__About this task__:
All lines up to and including the one that contains "wire := ⟨.txLast, frame.length" are to be transcribed exactly, starting from the first line of the records.

Entries taken from a collection:
━━━━━━━━━━

/-! ## A frame is transmitted -/

/-- A step of the wire engine, which does not depend on the schedule, is a turn. -/
theorem turnsTo_wire {s t : State} {b : BusId} (h : ∀ sch, wireStep b { s with sched := sch } = .next { t with sched := sch }) :
    s.turnsTo [.wire b] t := .single h

/-- The byte of a source is that of the bus's pointer and register buffer, whatever else of the bus has changed. -/
theorem State.txByte_setBus_self (s : State) (b : BusId) {y : Bus} (hp : y.txPtr = (s.bus b).txPtr)
    (hr : y.regBuf = (s.bus b).regBuf) (k : Nat) : (s.setBus b y).txByte b k = s.txByte b k := by
  simp [State.txByte, State.stagingByte, hp, hr]

/-- The bus of a transmit whose address and first `j` bytes have been acknowledged. -/
def Bus.sent (x : Bus) (frame : List Byte) (j : Nat) (rest : List Answer) : Bus :=
  { x with
    wlog := x.wlog ++ addressLog x.wire.held x.address .write ++ sentLog (frame.take j), acks := rest
    txAmt := if j = 0 then x.txAmt else BitVec.ofNat 8 j, wire := ⟨.tx, j, true⟩ }

/-- The bus of a transmit whose byte `j` is the next symbol: the last byte has begun if it is that one (43 R154). -/
def Bus.sending (x : Bus) (frame : List Byte) (j : Nat) (rest : List Answer) : Bus :=
  if j + 1 = frame.length then
    { x.sent frame j rest with ev := { x.ev with lastTx := true }, wire := ⟨.txLast, j, true⟩ }
  else x.sent frame j rest

/-- The bus of a transmit whose whole frame has been acknowledged, before the short. -/
def Bus.transmitted (x : Bus) (frame : List Byte) (rest : List Answer) : Bus :=
  { x with
    wlog := x.wlog ++ addressLog x.wire.held x.address .write ++ sentLog frame, acks := rest, txAmt := x.txCnt
    ev := { x.ev with lastTx := true }, wire := ⟨.txLast, frame.length - 1, true⟩ }

theorem Bus.sent_zero (x : Bus) (frame : List Byte) (rest : List Answer) (hp : x.wire.phase = .txAddr) (hi : x.wire.idx = 0) :
    x.sent frame 0 rest = { x.addressed .ack rest with
      wire := ⟨if x.wire.phase = .txAddr then .tx else .rx, x.wire.idx, true⟩ } := by
  simp [Bus.sent, Bus.addressed, Bus.emit, Bus.addressSyms, addressLog, sentLog, Wire.dir, hp, hi]

theorem sentLog_append (l m : List Byte) : sentLog (l ++ m) = sentLog l ++ sentLog m := List.flatMap_append

/-- The log of one byte more. -/
theorem sentLog_take_succ {frame : List Byte} {j : Nat} {d : Byte} (hd : frame[j]? = some d) :
    sentLog (frame.take (j + 1)) = sentLog (frame.take j) ++ [.data d, .answer .ack] := by
  rw [List.take_add_one, hd, sentLog_append]
  rfl

theorem Bus.sent_succ (x : Bus) {frame : List Byte} {j : Nat} {d : Byte} (rest : List Answer) (hd : frame[j]? = some d) :
    x.sent frame (j + 1) rest = { (x.sent frame j (.ack :: rest)).sendByte d .ack rest with
      txAmt := BitVec.ofNat 8 (j + 1), wire := ⟨.tx, j + 1, true⟩ } := by
  simp [Bus.sent, Bus.sendByte, Bus.emit, sentLog_take_succ hd]
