-- ==== Sys2Proof/Machine/State.lean ====
section
/-! DEFINITION. The state of the machine (10_state.md R37), the memory behind its interface (20_memory.md R50), the
parameters it runs with (00_scope.md R10), the errors a step can end in (60_exceptions.md R260), and reset (R280). -/

namespace Sys2Proof.Machine

/-- The four flags (R27): zero, subtract, half-carry, carry. -/
structure Flags where
  z : Bool
  n : Bool
  h : Bool
  c : Bool
  deriving DecidableEq, Repr

/-- The plain memory (R50, R51): address and byte, addresses strictly rising, no entry equal to what an unlisted address
reads as (`Memory.blank`). -/
abbrev Memory := List Host.Cell

/-- The state. `a` to `l`, `flags`, `sp`, `pc` and the four control bits are the architectural state of R37. `mem` is the
content behind the memory interface (R50). `taken` is the branch-taken marker of the last step (R34). `cycles` is the
value the last step or interrupt service returned (R100, R266; log entry 3). `io` is what has passed between the core
and devices, newest first (R60; log entry 5). `cfg` holds the parameters, which nothing changes (R10; log entry 2). -/
structure State where
  a          : Byte
  b          : Byte
  c          : Byte
  d          : Byte
  e          : Byte
  h          : Byte
  l          : Byte
  flags      : Flags
  sp         : Word
  pc         : Word
  ime        : Bool
  imePending : Bool
  halted     : Bool
  stopped    : Bool
  mem        : Memory
  taken      : Bool
  cycles     : Nat
  io         : List IoEvent
  cfg        : Config
  deriving DecidableEq, Repr

/-- The errors of R260. Each ends the step and leaves no state (R111). -/
inductive Fault where
  /-- Raised by the dispatcher for a key with no `CYCLE_TABLE` record (R103) and by the eleven illegal opcodes (R106), with
  the address of the first opcode byte (R261, R279). Safe: the machine stops where the spec says the step ends. -/
  | malformedOpcode (space : Space) (opcode : Byte) (pc : Word)
  /-- Raised by an access the memory interface refuses (R52, R53, R262), with the interface's own data (R279). Safe. -/
  | memoryFault (addr : Word) (access : Access) (info : Nat)
  /-- The internal defensive check (R263): raised only if the decoder found too few bytes, which no state reaches. Safe. -/
  | invariantViolation (what : String)
  deriving DecidableEq, Repr

/-- The cause code of an error (R279). -/
def Fault.code : Fault → Nat
  | .malformedOpcode _ _ _ => 1
  | .memoryFault _ _ _ => 2
  | .invariantViolation _ => 3

/-- What the machine declines to do without an error. -/
inductive Refusal where
  /-- An instruction the model gives no meaning: no arm of exec is left so. Safe. -/
  | notModelled (mnemonic : String)
  /-- The answer `Refused` of the interrupt service operation when IME = 0 or STOPPED = 1 (R266). No step raises it. Safe:
  the spec says the operation is refused and changes nothing. -/
  | interruptNotServiced
  deriving DecidableEq, Repr

/-- The three outcomes of a step. -/
abbrev Out := Host.Outcome State Fault Refusal

/-- A new processor state (R280) in front of a memory, a device history and parameters: with profile `zero` every field is
0 (R38); with `postBoot` it is what the boot ROM leaves (R39). `cycles` is the model's own field and starts at 0. -/
def State.create (p : ResetProfile) (cfg : Config) (mem : Memory) (io : List IoEvent) : State :=
  match p with
  | .zero =>
    { a := 0, b := 0, c := 0, d := 0, e := 0, h := 0, l := 0,
      flags := { z := false, n := false, h := false, c := false },
      sp := 0, pc := 0, ime := false, imePending := false, halted := false, stopped := false,
      mem := mem, taken := false, cycles := 0, io := io, cfg := cfg }
  | .postBoot =>
    { a := 0x01, b := 0x00, c := 0x13, d := 0x00, e := 0xD8, h := 0x01, l := 0x4D,
      flags := { z := true, n := false, h := true, c := true },
      sp := 0xFFFE, pc := 0x0100, ime := false, imePending := false, halted := false, stopped := false,
      mem := mem, taken := false, cycles := 0, io := io, cfg := cfg }

/-- The machine right after reset (R38, R280): the default profile `zero`, the default parameters (R10), and a memory that
lists nothing (R281; log entry 1). -/
def State.reset : State := State.create .zero Config.standard [] []

end Sys2Proof.Machine
end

━━━━━━━━━━

__Solution to the exercise__:
/-! ## A frame is transmitted -/

/-- A step of the wire engine, which does not depend on the schedule, is a turn. -/
theorem turnsTo_wire {s t : State} {b : BusId} (h : ∀ sch, wireStep b { s with sched := sch } = .next { t with sched := sch }) :
    s.turnsTo [.wire b] t := .single h

/-- The byte of a source is that of the bus's pointer and register buffer, whatever else of the bus has changed. -/
theorem State.txByte_setBus_self (s : State) (b : BusId) {y : Bus} (hp : y.txPtr = (s.bus b).txPtr)
    (hr : y.regBuf = (s.bus b).regBuf) (k : Nat) : (s.setBus b y).txByte b k = s.txByte b k := by
  simp [State.txByte, State.stagingByte, hp, hr]

/-- The bus of a transmit whose address and first `j` bytes have been acknowledged. -/
def Bus.sent (x : Bus) (frame : List Byte) (j : Nat) (rest : List Answer) : Bus :=
  { x with
    wlog := x.wlog ++ addressLog x.wire.held x.address .write ++ sentLog (frame.take j), acks := rest
    txAmt := if j = 0 then x.txAmt else BitVec.ofNat 8 j, wire := ⟨.tx, j, true⟩ }

/-- The bus of a transmit whose byte `j` is the next symbol: the last byte has begun if it is that one (43 R154). -/
def Bus.sending (x : Bus) (frame : List Byte) (j : Nat) (rest : List Answer) : Bus :=
  if j + 1 = frame.length then
    { x.sent frame j rest with ev := { x.ev with lastTx := true }, wire := ⟨.txLast, j, true⟩ }
  else x.sent frame j rest

/-- The bus of a transmit whose whole frame has been acknowledged, before the short. -/
def Bus.transmitted (x : Bus) (frame : List Byte) (rest : List Answer) : Bus :=
  { x with
    wlog := x.wlog ++ addressLog x.wire.held x.address .write ++ sentLog frame, acks := rest, txAmt := x.txCnt
    ev := { x.ev with lastTx := true }, wire := ⟨.txLast, frame.length - 1, true⟩ }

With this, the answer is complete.